## Provided records
◆ ◆ ◆ ◆ ◆ ◆ ◆
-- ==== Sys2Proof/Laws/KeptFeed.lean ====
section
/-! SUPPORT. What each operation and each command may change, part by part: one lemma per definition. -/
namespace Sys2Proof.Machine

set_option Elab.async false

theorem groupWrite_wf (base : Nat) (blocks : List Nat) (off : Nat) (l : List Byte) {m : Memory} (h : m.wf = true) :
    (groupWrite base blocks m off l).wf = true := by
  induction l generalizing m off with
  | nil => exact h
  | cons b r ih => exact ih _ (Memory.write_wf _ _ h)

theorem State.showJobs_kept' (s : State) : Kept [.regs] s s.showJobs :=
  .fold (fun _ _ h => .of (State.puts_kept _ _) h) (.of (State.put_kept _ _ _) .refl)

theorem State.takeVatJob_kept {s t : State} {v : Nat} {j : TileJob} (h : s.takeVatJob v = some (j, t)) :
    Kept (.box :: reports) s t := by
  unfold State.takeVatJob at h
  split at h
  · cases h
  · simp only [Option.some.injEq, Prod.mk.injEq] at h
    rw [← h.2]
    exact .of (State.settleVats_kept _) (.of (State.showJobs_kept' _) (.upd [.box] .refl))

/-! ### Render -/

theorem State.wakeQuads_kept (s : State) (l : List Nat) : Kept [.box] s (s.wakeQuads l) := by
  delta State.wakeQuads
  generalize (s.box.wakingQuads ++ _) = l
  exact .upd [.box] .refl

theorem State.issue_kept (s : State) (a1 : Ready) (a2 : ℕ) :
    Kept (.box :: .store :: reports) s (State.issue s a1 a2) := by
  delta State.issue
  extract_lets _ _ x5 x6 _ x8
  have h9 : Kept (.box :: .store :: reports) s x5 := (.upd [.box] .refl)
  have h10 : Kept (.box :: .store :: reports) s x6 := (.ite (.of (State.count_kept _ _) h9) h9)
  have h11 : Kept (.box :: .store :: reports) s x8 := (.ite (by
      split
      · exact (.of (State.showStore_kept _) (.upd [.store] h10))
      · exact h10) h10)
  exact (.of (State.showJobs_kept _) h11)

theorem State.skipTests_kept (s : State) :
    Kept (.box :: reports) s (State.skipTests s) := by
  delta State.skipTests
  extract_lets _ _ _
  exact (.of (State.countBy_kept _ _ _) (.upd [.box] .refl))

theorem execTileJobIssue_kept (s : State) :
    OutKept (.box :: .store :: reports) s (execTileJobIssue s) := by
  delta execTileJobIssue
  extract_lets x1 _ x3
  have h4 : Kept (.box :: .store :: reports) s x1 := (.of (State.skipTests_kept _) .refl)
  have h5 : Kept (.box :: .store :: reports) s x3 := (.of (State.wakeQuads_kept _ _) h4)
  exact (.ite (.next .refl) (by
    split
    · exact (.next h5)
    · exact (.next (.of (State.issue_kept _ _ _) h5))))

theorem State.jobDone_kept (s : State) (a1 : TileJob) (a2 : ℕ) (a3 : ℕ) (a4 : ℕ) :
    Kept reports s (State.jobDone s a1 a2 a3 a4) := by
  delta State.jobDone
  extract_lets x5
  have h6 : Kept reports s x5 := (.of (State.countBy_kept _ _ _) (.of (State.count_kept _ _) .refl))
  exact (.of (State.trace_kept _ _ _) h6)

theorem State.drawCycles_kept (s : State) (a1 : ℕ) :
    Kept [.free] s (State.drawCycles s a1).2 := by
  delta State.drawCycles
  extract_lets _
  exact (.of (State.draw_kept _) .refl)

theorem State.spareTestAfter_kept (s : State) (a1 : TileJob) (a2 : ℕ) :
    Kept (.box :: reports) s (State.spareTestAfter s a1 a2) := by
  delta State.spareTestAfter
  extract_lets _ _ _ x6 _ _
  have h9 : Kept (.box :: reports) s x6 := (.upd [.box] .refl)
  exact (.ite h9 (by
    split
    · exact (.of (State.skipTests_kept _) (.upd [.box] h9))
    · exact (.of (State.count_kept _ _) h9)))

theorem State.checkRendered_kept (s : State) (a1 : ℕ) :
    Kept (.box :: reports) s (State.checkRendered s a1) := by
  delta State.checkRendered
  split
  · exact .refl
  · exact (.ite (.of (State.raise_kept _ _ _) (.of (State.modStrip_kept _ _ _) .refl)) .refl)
◆ ◆ ◆ ◆ ◆ ◆ ◆
## Your assignment
Throughout the listing, how many lines contain the string "Memory"? Give the number on its own.

## Result of this task
2